Posted by bidrec | Report as abusive

Why the NYT will lose to HuffPo

Felix Salmon
Feb 8, 2011 15:42 UTC

Tom McGeveran asks an important question, in his analysis of the AOL-HuffPo deal:

What is it about the environment of traditional journalism that makes it so that readers are more likely to interact with the Huffington Post reblog of a New York Times article than they are with the article itself?

The answer to this question, I think, is also a key part of the reason why the NYT paywall is a bad idea.

It’s worth using a specific example here, so let’s take Dave Pell’s suggestion and look at the NYT’s Olbermann scoop last night, and HuffPo’s reblog of it. When Pell first tweeted the comparison, the NYT blog had no comments, while the HuffPo blog had “hundreds of comments/likes.” Now, the NYT post is up to 93 comments, but the HuffPo post is still miles ahead: 2,088 comments, 1,392 likes on Facebook, 340 Facebook shares, 89 tweets, and 52 emails. All of which figures are easily visible in a colorful box at the top of the story.

The NYT, by contrast, keeps such numbers to itself: you can see the number of posted comments, but you can’t see the number of comments which have been submitted and have yet to make it through moderation. (Which is why Pell saw zero comments when he tweeted last night.)

Both the NYT and HufPo stories are blog posts, but there the similarities end. It’s worth just looking at the two, side by side:

comparison2.jpg

McGeveran says the NYT doesn’t look more like HuffPo because “their very existence is justified by their obligation to readers to vouch for the content they produce,” including widgets from Twitter and Facebook and the like, if the content from those widgets appears on the NYT website. And I daresay that the NYT sells that Killington ad at a much higher rate, per thousand pageviews, than HuffPo is getting for its ProFlowers and Lufthansa ads and its Bing tie-in. But the HuffPo page is clearly generating lots of pageviews, and has more ads on the page. (The second ad unit on the NYT page is a house ad for its own iPad app; HuffPo also has a house ad, for its Blackberry app, but runs it separately in a blue bar along the top of the page.) And of course HuffPo doesn’t need to pay for the expensive original reporting of Bill Carter and Brian Stelter.

Still, the difference between the two pages is much starker than it needs to be: the NYT page is like walking into a library, while the HuffPo page is like walking through Times Square. The HuffPo page is full of links to interesting stories elsewhere on the site — about Egypt, or the kid in the Superbowl Darth Vader ad, or the stories my Facebook friends are reading. And there are lot of links to media stories, too; each one has a photo attached.

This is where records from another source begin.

/-! ### What is not the block's (R55) -/

/-- What no command touches (R22, R55); the sink only grows. -/
def HostsKept (s t : State) : Prop :=
  t.irqEn = s.irqEn ∧ t.freqIdx = s.freqIdx ∧ t.lutIdx = s.lutIdx ∧ t.nodeIdx = s.nodeIdx ∧ t.rstN = s.rstN
    ∧ t.response = s.response ∧ t.pending = s.pending ∧ t.pace = s.pace ∧ t.draws = s.draws
    ∧ t.cntW = s.cntW ∧ t.tieOrder = s.tieOrder
    ∧ t.src.bits = s.src.bits ∧ t.src.ready = s.src.ready ∧ t.snk.ready = s.snk.ready
    ∧ ∃ bits, t.snk.bits = s.snk.bits ++ bits

theorem Kept.hostsKept {s t : State} (h : Kept s t) : HostsKept s t := by
  obtain ⟨⟨h1, h2, h3, h4, h5, h6, h7⟩, ⟨h8, h9, h10, h11⟩, ⟨h12, h13, h14⟩, h15, _⟩ := h
  exact ⟨h1, h2, h3, h4, h5, h8, h9, h10, h11, h6, h7, h12, h13, h14, h15⟩

/-- Settles O57: neither acceptance nor the discarding of a word touches it, and no move does. -/
theorem noCommandTouchesTheHostsState : Obligations.NoCommandTouchesTheHostsState := by
  intro s t i h
  rw [exec_eq] at h
  cases hb : s.status.busy with
  | true =>
    rw [runCommand_busy hb] at h
    exact (settle_kept h).hostsKept
  | false =>
    cases hp : (commandOf i).1.fails s with
    | some e =>
      rw [runCommand_fails hb hp] at h
      cases h
      exact (Kept.refl s).hostsKept
    | none =>
      rw [runCommand_runs hb hp] at h
      exact (settle_kept h).hostsKept

/-! ### What each command changes of the block's own state (R34 to R36, R55, R91) -/

/-- The bodies of a command (R154). -/
def bodiesOf (i : Instr) : List Body := (commandOf i).2.1 :: (commandOf i).2.2

theorem mem_all (i : Instr) : i ∈ Instr.all := by cases i <;> decide

/-- A part `f` of the state that none of the command's bodies changes has the value after it that acceptance gives it. -/
theorem exec_frame {α : Type} (f : State → α) {i : Instr} {s t : State} {a : α} (hb : s.status.busy = false)
    (h : exec i s = .next t) (hf : ∀ u v : State, ∀ b ∈ bodiesOf i, Only b u v → f v = f u)
    (hraise : ∀ e, f (raise e (accept i.opcode s)) = a)
    (hstart : f (dispatched i (commandOf i).2.1 (commandOf i).2.2 s) = a) : f t = a := by
  rw [exec_eq] at h
  cases hp : (commandOf i).1.fails s with
  | some e =>
    rw [runCommand_fails hb hp] at h
    cases h
    exact hraise e
  | none =>
    rw [runCommand_runs hb hp] at h
    refine (drive_keeps (P := fun u => u.WithinCommand i ∧ f u = a) (fun u v _ ⟨hu, hfu⟩ hm => ?_) h
      ⟨withinCommand_dispatched i s, hstart⟩).2
    obtain ⟨b, hbody⟩ := move_body hm
    obtain ⟨_, _, honly⟩ := move_moved hm
    exact ⟨move_withinCommand hu hm, (hf u v b (hu.1 b (mem_todo_of_pos_body hbody)) (honly b hbody)).trans hfu⟩

theorem not_mem_of_bodiesOf {is : List Instr} {bs : List Body}
    (hall : ∀ i ∈ Instr.all, i ∉ is → ∀ b ∈ bodiesOf i, b ∉ bs) {i : Instr} (hi : i ∉ is) {b : Body} (hb : b ∈ bodiesOf i) :
    b ∉ bs := hall i (mem_all i) hi b hb

theorem not_mem_of_bodiesOf_mem {is : List Instr} {bs : List Body} (hall : ∀ i ∈ is, ∀ b ∈ bodiesOf i, b ∉ bs) {i : Instr}
    (hi : i ∈ is) {b : Body} (hb : b ∈ bodiesOf i) : b ∉ bs := hall i hi b hb

/-- Settles O58: each clause is about a part of the state that none of the other commands' bodies changes. -/
theorem onlyTheirCommandsChangeTheTables : Obligations.OnlyTheirCommandsChangeTheTables := by
  intro s t i hb h
  refine ⟨fun hi => ?freq, fun hi => ?node, fun hi => ?tree, fun hi => ?lut, fun hi => ?lutValid, fun hi => ?empty,
    fun hi => ?sel, fun hi => ?path, fun hi => ?stk, fun hi => ?cur⟩
  case freq =>
    exact exec_frame (·.freq) hb h (fun _ _ b hm ⟨hfreq, _⟩ => hfreq (not_mem_of_bodiesOf (by decide) hi hm)) (fun _ => rfl) rfl
  case node =>
    exact exec_frame (·.node) hb h (fun _ _ b hm ⟨_, hnode, _⟩ => hnode (not_mem_of_bodiesOf (by decide) hi hm)) (fun _ => rfl) rfl
  case tree =>
    have htree := exec_frame (fun u => (u.leafCount, u.nodeCount, u.root, u.status.treeValid))
      (a := (s.leafCount, s.nodeCount, s.root, s.status.treeValid)) hb h
      (fun _ _ b hm ⟨_, _, htree, _⟩ => by
        obtain ⟨h1, h2, h3, h4⟩ := htree (not_mem_of_bodiesOf (by decide) hi hm)
        simp only [h1, h2, h3, h4]) (fun _ => rfl) rfl
    simpa only [Prod.mk.injEq] using htree
  case lut =>
    exact exec_frame (·.lut) hb h (fun _ _ b hm ⟨_, _, _, hlut, _⟩ => hlut (List.ne_of_not_mem_cons (not_mem_of_bodiesOf (bs := [_]) (by decide) hi hm)))
      (fun _ => rfl) rfl
  case lutValid =>
    exact exec_frame (·.status.lutValid) hb h
      (fun _ _ b hm ⟨_, _, _, _, hvalid, _⟩ => hvalid (not_mem_of_bodiesOf (by decide) hi hm)) (fun _ => rfl) rfl
  case empty =>
    exact exec_frame (·.status.empty) hb h
      (fun _ _ b hm ⟨_, _, _, _, _, hempty, _⟩ => hempty (not_mem_of_bodiesOf (by decide) hi hm)) (fun _ => rfl) rfl
  case sel =>
    have hsel := exec_frame (fun u => (u.sel, u.pops)) (a := (s.sel, s.pops)) hb h
      (fun _ _ b hm ⟨_, _, _, _, _, _, hsel, _⟩ => by
        obtain ⟨h1, h2⟩ := hsel (List.ne_of_not_mem_cons (not_mem_of_bodiesOf (bs := [_]) (by decide) hi hm))
        simp only [h1, h2]) (fun _ => rfl) rfl
    simpa only [Prod.mk.injEq] using hsel
  case path =>
    exact exec_frame (·.path) hb h
      (fun _ _ b hm ⟨_, _, _, _, _, _, _, hpath, _⟩ => hpath (List.ne_of_not_mem_cons (not_mem_of_bodiesOf (bs := [_]) (by decide) hi hm))) (fun _ => rfl) rfl
  case stk =>
    exact exec_frame (·.stk) hb h
      (fun _ _ b hm ⟨_, _, _, _, _, _, _, _, hstk, _⟩ => hstk (not_mem_of_bodiesOf (by decide) hi hm)) (fun _ => rfl) rfl
  case cur =>
    exact exec_frame (·.cur) hb h
      (fun _ _ b hm ⟨_, _, _, _, _, _, _, _, _, hcur, _⟩ => hcur (List.ne_of_not_mem_cons (not_mem_of_bodiesOf (bs := [_]) (by decide) hi hm))) (fun _ => rfl) rfl

/-- Settles O59: each clause is about a stream or a counter that none of these commands' bodies uses. -/
theorem onlyTheirCommandsUseTheStreams : Obligations.OnlyTheirCommandsUseTheStreams := by
  intro s t i hb h
  refine ⟨fun hi => ?src, fun hi => ?rdBits, fun hi => ?snk, fun hi => ?syms⟩
  case src =>
    exact exec_frame (·.src) hb h
      (fun _ _ b hm ⟨_, _, _, _, _, _, _, _, _, _, hsrc, _⟩ => hsrc (not_mem_of_bodiesOf_mem (by decide) hi hm)) (fun _ => rfl) rfl
  case rdBits =>
    have hrd := exec_frame (·.rdBits) hb h
      (fun _ _ b hm ⟨_, _, _, _, _, _, _, _, _, _, _, hrd, _⟩ => hrd (not_mem_of_bodiesOf_mem (by decide) hi hm)) (fun _ => rfl) rfl
    exact congrArg Counter.now hrd
  case snk =>
    have hsnk := exec_frame (fun u => (u.snk, u.wrBits)) (a := (s.snk, Counter.zero)) hb h
      (fun _ _ b hm ⟨_, _, _, _, _, _, _, _, _, _, _, _, hsnk, _⟩ => by
        obtain ⟨h1, h2⟩ := hsnk (not_mem_of_bodiesOf_mem (by decide) hi hm)
        simp only [h1, h2]) (fun _ => rfl) rfl
    exact ⟨congrArg Prod.fst hsnk, congrArg (·.2.now) hsnk⟩
  case syms =>
    have hsyms := exec_frame (·.syms) hb h
      (fun _ _ b hm ⟨_, _, _, _, _, _, _, _, _, _, _, _, _, hsyms⟩ => hsyms (not_mem_of_bodiesOf (by decide) hi hm))
      (fun _ => rfl) rfl
    exact congrArg Counter.now hsyms

end Sys2Proof.Machine

/-! SUPPORT. GENLUT (43_codetable.md R200 to R205), ENCODE with every code there (45_compress.md R232), DECODE (46_decompress.md
R251 to R255) and DESERIALIZE (44_serdes.md R212 to R221), each to its end in the step that issues it. -/

namespace Sys2Proof.Machine

/-! ### GENLUT -/

/-- The state in which GENLUT on the tree `t` ends (R200). -/
def genlutEnd (t : Tree) (s : State) : State :=
  complete
    { dispatched .genlut .genlut [] s with
      lut := recordCodes t [] (Vector.replicate 257 []), stk := [], path := []
      status := { (dispatched .genlut .genlut [] s).status with lutValid := true, phase := .genlut } }

theorem State.HoldsTree.tree_fails {s : State} {t : Tree} (h : s.HoldsTree t) : Precondition.tree.fails s = none := by
  simp [Precondition.fails, h.1]

theorem exec_genlut {s : State} {t : Tree} (hq : s.Quiet) (ht : s.HoldsTree t) :
    exec .genlut s = .next (genlutEnd t s) := by
  have hmoves := genlut_body (hq.dispatched .genlut .genlut []) rfl (t := t) ht
  rw [finishBody_last rfl] at hmoves
  have hpre := ht.tree_fails
  obtain ⟨_, _, hsize, _⟩ := ht
  exact (exec_eq .genlut s).trans (runCommand_ends hq hpre hmoves (by omega) rfl)

/-- A symbol has a code of at least one bit exactly when it has a leaf (R205). -/
theorem Tree.codeOf_ne_nil_iff {t : Tree} (hinner : t.isInner = true) {v : Sym} : t.codeOf v ≠ [] ↔ v ∈ t.leaves :=
  ⟨fun h => by_contra fun hv => h (Tree.codeOf_eq_nil hv), Tree.codeOf_ne_nil hinner⟩

/-- Settles O39: the walk records each leaf's path, and touches nothing but the LUT and its own state. -/
theorem genlutCommand : Obligations.GenlutCommand := by
  intro s tree hq ht
  have hexec := exec_genlut hq ht
  obtain ⟨hvalid, hholds, hsize, hinner, hle⟩ := ht
  exact ⟨genlutEnd tree s, hexec, completed_complete rfl rfl rfl rfl, ⟨rfl, recordCodes_codeOf tree hle⟩,
    ⟨hvalid, hholds, hsize, hinner, hle⟩,
    fun v _ => ⟨Tree.codeOf_ne_nil_iff hinner, Tree.codeOf_length_le hsize v⟩, rfl, rfl, rfl, rfl, rfl, rfl, rfl, rfl, rfl⟩

/-! ### ENCODE -/

/-- The state in which ENCODE of the bytes `x` ends when every byte and the sentinel have codes in `t` (R232). -/
def encodeEnd (t : Tree) (x : List Byte) (rd wr sy : Counter) (s : State) : State :=
  complete
    { dispatched .encode .encode [] s with
      snk := s.snk.append (t.payload x), src := { s.src with pos := s.src.pos + 8 * x.length }
      rdBits := rd, wrBits := wr, syms := sy
      status := { (dispatched .encode .encode [] s).status with phase := .encode } }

The NYT page, by contrast, feels like it’s at a site-map dead end. It’s part of the Media Decoder blog, and almost every NYT story linked to on the page is also part of that blog. There are almost no photos; there is almost no color.

Most importantly, the HuffPo page is genuinely, compellingly, interactive — it’s almost impossible to visit it without finding something you want to click on. Like! Comment! Tweet! Go here! Try this! Visit that! There’s site navigation, yes, but that’s just one layer of a very rich and complex page architecture. At the NYT page, by contrast, to get out of the Media Decoder blog you either have to click on a generic navigation button like “Sports,” or else you’ll just leave the page and the site completely.

At this point, it’s worth remembering that the NYT paywall is really, at heart, a navigation fee. The side door is always open: if you get to the NYT website from, say, the HuffPo story, then you’ll be able to read that story no matter how many other stories you’ve read that month. The NYT has said that 80% of its visitors don’t read enough pages per month that they’d have any need to subscribe at all. But it’s pretty obvious why that is: the NYT is making precious little effort to encourage people to want to click around the site and view more pages.

The fact is that readers come to the NYT — or any website — because they want to read its stories. They don’t much care about branded sections, or deciphering the difference between a news story and a blog entry. (The Olbermann story is a blog post, for reasons which even I don’t fully understand.) But the NYT site architecture seems built around the peculiar way that the news is produced inside 620 8th Avenue, rather than around showing the NYT’s readers the exact stories they’re most likely to want to read.

One the paywall goes up, it’s certain that non-subscribers — the vast majority of the NYT readership — will read fewer pages per month than they did before. The NYT’s navigation was never very sticky, as we’ve seen, but from here on in there will actually be a substantial economic incentive not to explore the site, and to save up your precious quota of pageviews for when you need them most.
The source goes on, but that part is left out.